A sequence of events was identified in which changes from a later transaction can be partially undone by an earlier large transaction that updates more than 100K RocksDB rows. This scenario in theory can happen on data tables but is extremely unlikely on ordinary user data tables and more likely when DDL modifies the PostgreSQL catalog on databases with roughly 4300 or more columns in total, because those paths use the same transaction infrastructure.

The following DDL example describes the sequence of events that can trigger this bug. The example uses a full-database ANALYZE as the large, earlier transaction and ALTER TABLE ADD COLUMN as the later transaction.

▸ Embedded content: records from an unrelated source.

-- ==== Sys2Proof/Machine/Safe.lean ====
section
/-! DEFINITION. The chip safe state (R492–R494) and the fences that lead to it: their confirms, timeouts and what is revoked
(R29, R30, R107, R108, R137, R331, R395, R470, R495). -/
namespace Sys2Proof.Machine
open Sys2Proof

/-! ## The chip safe state (R492, R493) -/

/-- The chip safe state is entered for `cause`, with the region of a fence timeout (15: none). A further cause is only logged. What
the state does in its next tick is TICK_BOUNDARY's. -/
def Dev.safeState (d : Dev) (cause region : Nat) : Dev :=
  if d.plat.safe then d.logChip (d.logRec 1 Pg.pltReg Er.pltReg_safeState 3 3 cause 0)
  else
    let d := d.onPlat fun p => { p with safe := true, safeAt := d.now }
    let d := ((d.wr F.pltStat_safe 1).wr F.pltSafeCause_cause cause).wr F.pltSafeCause_region region
    let d := (d.raiseAtLeast Pg.pltReg Er.pltReg_safeState 3 cause).holdAbortAll
    let d := if d.plat.tp.isSome then d
      else (d.onPlat fun p => { p with tp := some d.now }).onSfl fun s => { s with frozen := true, reads := [] }
    d.wr F.sflStat 3

/-- The tick after the cause: spindles make a controlled stop, axes stop. -/
def Dev.safeStops (d : Dev) : Dev :=
  let d := (List.range 4).foldl (fun (d : Dev) n => (d.stopSpin n).retractPark n) d
  (List.range 8).foldl (fun (d : Dev) m => d.axisStop m) d

/-! ## What a fence revokes (R29, R137) -/

/-- What is queued or awaits its verdict at a drive's recorder is dropped: its units stay FLASH, and their MIGRATE reports them as not
migrated (R331). -/
def Dev.dropRecorder (d : Dev) (n : Nat) : Dev :=
  let q := d.rec_ n
  let rows := q.queue ++ q.excess ++ q.verify.map (·.1)
  let d := rows.foldl (fun (d : Dev) r => match r.first with
    | .migrate a us => d.onCmd a fun m => { m with found := m.found ++ us.map (·.1) }
    | _ => d) d
  (d.onRecorder n fun q => { q with verify := [], queue := [], excess := [], recheck := true }).showQueue n

/-- Commands that need the disc of a fenced drive, or discs that a fenced loader cannot bring, complete with UNIT_FENCED (R495). -/
def Dev.fencedDiscs (d : Dev) : Dev :=
  let verifies (d : Dev) (c i : Nat) : List Nat :=
    (d.odr.wants.filter (fun w => w.cat == c && w.disc == i)).filterMap (fun w => match w.why with
      | .verify a => some a
      | _ => none)
  let d := (List.range 4).foldl (fun (d : Dev) n =>
    if d.unitAt (Pg.odrDrv n) = .fenced ∧ d.drvState n ≠ 0 then
      let c := d.rd (F.drvShell n)
      let i := d.rd (F.drvStat_disc n)
      let d := (verifies d c i).foldl (fun (d : Dev) a => d.cmdEnds a 0x60 0 0 0) d
      (d.dropWants c i 0x60).dropRecs c i
    else d) d
  if d.loaderFenced then
    (d.needed.filter (fun x => (d.discOn x.1 x.2).isNone)).foldl (fun (d : Dev) x => (d.dropWants x.1 x.2 0x60).dropRecs x.1 x.2) d
  else d

/-- A drive's fence is confirmed: what it recorded stops, its gates are low and its disc coasts (R331, R395). -/
def Dev.driveFenced (d : Dev) (n : Nat) : Dev :=
  let d := (d.recAbort n).dropRecorder n
  let d := if (d.spin n).st = 9 then d else d.spinKill n
  (d.axisKill n).fencedDiscs

/-- A core's fence is confirmed: its commands in progress complete with UNIT_FENCED; their buffers, which owner 63 holds now, are
freed, and what was revoked takes no host store (R470). -/
def Dev.coreGone (d : Dev) (c : Nat) : Dev :=
  let held := (d.bpm.ents.filter (fun e => e.2.owner == 40 + c)).map (·.1)
  let d := d.wr F.seqCoreStat_fenced (setBit (d.rd F.seqCoreStat_fenced) c true)
  let d := d.revokeOwner (40 + c)
  let d := held.foldl (fun (d : Dev) i => d.setBufEnt i { d.bufEnt i with hostw := false }) d
  let dead := d.hat.cmds.filter (fun x => x.started && x.core == c)
  dead.foldl (fun (d : Dev) x =>
    let d := d.cmdEnds x.arrival 0x60 0 0 0
    let d := match d.cmdAt x.arrival with
      | some y => d.cmdComplete y
      | none => d
    (d.hat.xfers.filter (fun y => y.arrival == x.arrival)).foldl (fun (d : Dev) y => d.dropXfer y) d) d

/-- A LUN's fence is confirmed: it is LOST (R216), with all LUNs of its channel when it was the last. -/
def Dev.lunGone (d : Dev) (k : Nat) : Dev :=
  let d := d.onSfl fun s => { s with fencedLuns := uniq (s.fencedLuns ++ [k]) }
  let ch := k / 64
  if (d.channelLuns ch).all d.sfl.fencedLuns.contains then d.lunsLost ch 0xFF 0xFF 1 (d.channelLuns ch)
  else d.lunsLost ch (k / 8 % 8) (k % 8) 1 [k]

/-- A cell's fence is confirmed: its status shows it, and what it held is revoked. When no core is left the SEQ region is fenced
(R470). -/
def Dev.cellGone (d : Dev) (c : Cell) (err : Option (Nat × Nat)) : Dev :=
  let bit (f : RegField) (i : Nat) : Dev := d.wr f (d.rd f ||| 2 ^ i)
  match c with
  | .core i =>
    let d := (d.setUnit (corePage i) .fenced).coreGone i
    if d.rd F.seqCoreStat_fenced = 255 then d.fence1 Pg.seqReg err else d
  | .codec i => bit F.ingProcFenced_codec i
  | .sha i => bit F.ingProcFenced_sha i
  | .stripe i => bit F.parEngFenced i
  | .ldpc i => (bit F.ldpcFenced i).decoderFrees i
  | .lun k => d.lunGone k

/-- What a fenced unit held is revoked. -/
def Dev.revokeWork (d : Dev) (u : Nat) : Dev :=
  let d := (d.ownersOf u).foldl (fun (d : Dev) o => d.revokeOwner o) d
  match kindAt u with
  | some (.odrDrv, n) => d.driveFenced n
  | some (.sflFc, ch) => d.channelLost ch 1
  | some (.odrLdr, _) => d.ldrAbandon
  | _ => d

/-- A unit shows FENCED, and only then what it held is revoked. -/
def Dev.unitFenced (d : Dev) (u : Nat) (err : Option (Nat × Nat)) : Dev := match cellAt u with
  | some c => d.cellGone c err
  | none => (d.setUnit u .fenced).revokeWork u

/-- A fence is confirmed (R29): the unit shows FENCED, then its holdings are revoked; with it the units it contains that are fenced with
it. -/
def Dev.fenceConfirmed (d : Dev) (f : Fence) : Dev :=
  let d := (d.onPlat fun p => { p with fences := p.fences.erase f }).unitFenced f.unit f.err
  let d := f.within.foldl (fun (d : Dev) u =>
    (d.when (isMaster u) (·.onPlat fun p => { p with absent := uniq (u :: p.absent) })).unitFenced u f.err) d
  d.hatPump

/-- A fence is not confirmed within 4 ticks (R30): the unit that contains it is fenced with it, a cell's block by its region and a block's
region by the chip; a region's fence leads to the chip safe state. The error is reported at the level that now fences, or above. -/
def Dev.fenceLate (d : Dev) (f : Fence) : Dev :=
  if d.since f.tick < 4 then d
  else
    let again (d : Dev) (level : Nat) : Dev := match f.err with
      | some (p, b) => d.raiseAtLeast p b level
      | none => d
    let (b, r) := containing f.unit
    let outer := if b = f.unit then r else b
    if f.unit = r then
      let d := (again d 3).safeState 1 (regionOf r)
      (d.onPlat fun p => { p with fences := p.fences.map (fun (g : Fence) => if g = f then { g with tick := d.now } else g) }).hatPump
    else
      let d := d.onPlat fun p => { p with fences := p.fences.erase f }
      let d := (again d (if outer = r then 2 else 1)).fence1 outer f.err
      d.onPlat fun p => { p with fences := p.fences.map (fun (g : Fence) =>
        if g.unit = outer then { g with within := g.within ++ (f.unit :: f.within).filter (fun u => !g.within.contains u) } else g) }

/-! ## Meanings -/

/-- The unit that an operand names: a page, or the page that stands for a cell. -/
def fenceUnit (unit : Nat) : Nat := if 2 ^ 32 ≤ unit then unit - unit % 4096 else masterOf unit

/-- FENCE_CONFIRM (R29). -/
def execFenceConfirm (unit : Nat) (s : State) : Host.Outcome State Fault Refusal :=
  run s fun d => match d.plat.fences.find? (fun f => f.unit == fenceUnit unit) with
    | some f => d.fenceConfirmed f
    | none => d

/-- FENCE_TIMEOUT (R30). -/
def execFenceTimeout (unit : Nat) (s : State) : Host.Outcome State Fault Refusal :=
  run s fun d => match d.plat.fences.find? (fun f => f.unit == fenceUnit unit) with
    | some f => d.fenceLate f
    | none => d

end Sys2Proof.Machine
end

  1. Large transaction commits. A large transaction commits with an update of more than 100K RocksDB rows in unpacked form.
    • A full-database ANALYZE can reach this limit when the total number of columns across all tables in the database is approximately 4300 or greater.
  2. Server restart. Before those rows are flushed to SST files, the YB-Master or the YB-TServer holding the transaction rows restarts.
  3. Partial WAL replay. During restart, WAL replay of these rows occurs. The transaction transfer code path erroneously causes only the first batch of 100K RocksDB rows to be transferred to regular RocksDB. The remaining rows of the transaction still stay in the IntentsDB memtable, awaiting the next WAL replay.
    • In this example, remaining rows from the full-database ANALYZE can include pg_class rows that describe important table metadata, such as the number of columns (relnatts) and the relfilenode.
  4. Newer transaction commits. A newer transaction can update some of those rows that still reside in the intents memtable. No issues are seen at this point, and reads continue to behave as expected because reads merge pending intents with newer updates. Note that on commit, these newer writes move from intents to regular RocksDB.
    • In this example, an ALTER TABLE ADD COLUMN can update the pg_class entry to update the number of columns in the table (relnatts column of pg_class).
  5. Flush and compaction occurs. When enough rows accumulate, a flush and compaction can then occur on the regular RocksDB. During compaction, newer updates (such as, from ALTER TABLE) that use per-column format are merged into existing packed rows. The resulting packed row can retain an older timestamp after per-column updates are applied.
  6. Inconsistency becomes visible. After this compaction, the remaining writes from the older large transaction in IntentsDB, still waiting to transfer to regular RocksDB can have the highest timestamp among remaining entries and become visible to readers.
    • In this example, the compaction step causes the pg_class rows from the earlier ANALYZE transaction in IntentsDB to appear to have the latest timestamp. Consequently, the pg_class row reverts to the column count from the ANALYZE, undoing the ALTER TABLE ADD COLUMN change. This catalog inconsistency causes PostgreSQL backends to error out.
  7. Inconsistency is persisted. A subsequent restart replays the remaining writes correctly, and they are eventually compacted into the existing packed row. However, they merge into the packed row after a later transaction was already merged.
    • In this example, this means that the PostgreSQL catalog now contains the new pg_attribute definition of the new columns added by an ALTER TABLE ADD COLUMN but the relnatts column of pg_class is inconsistent with this new column.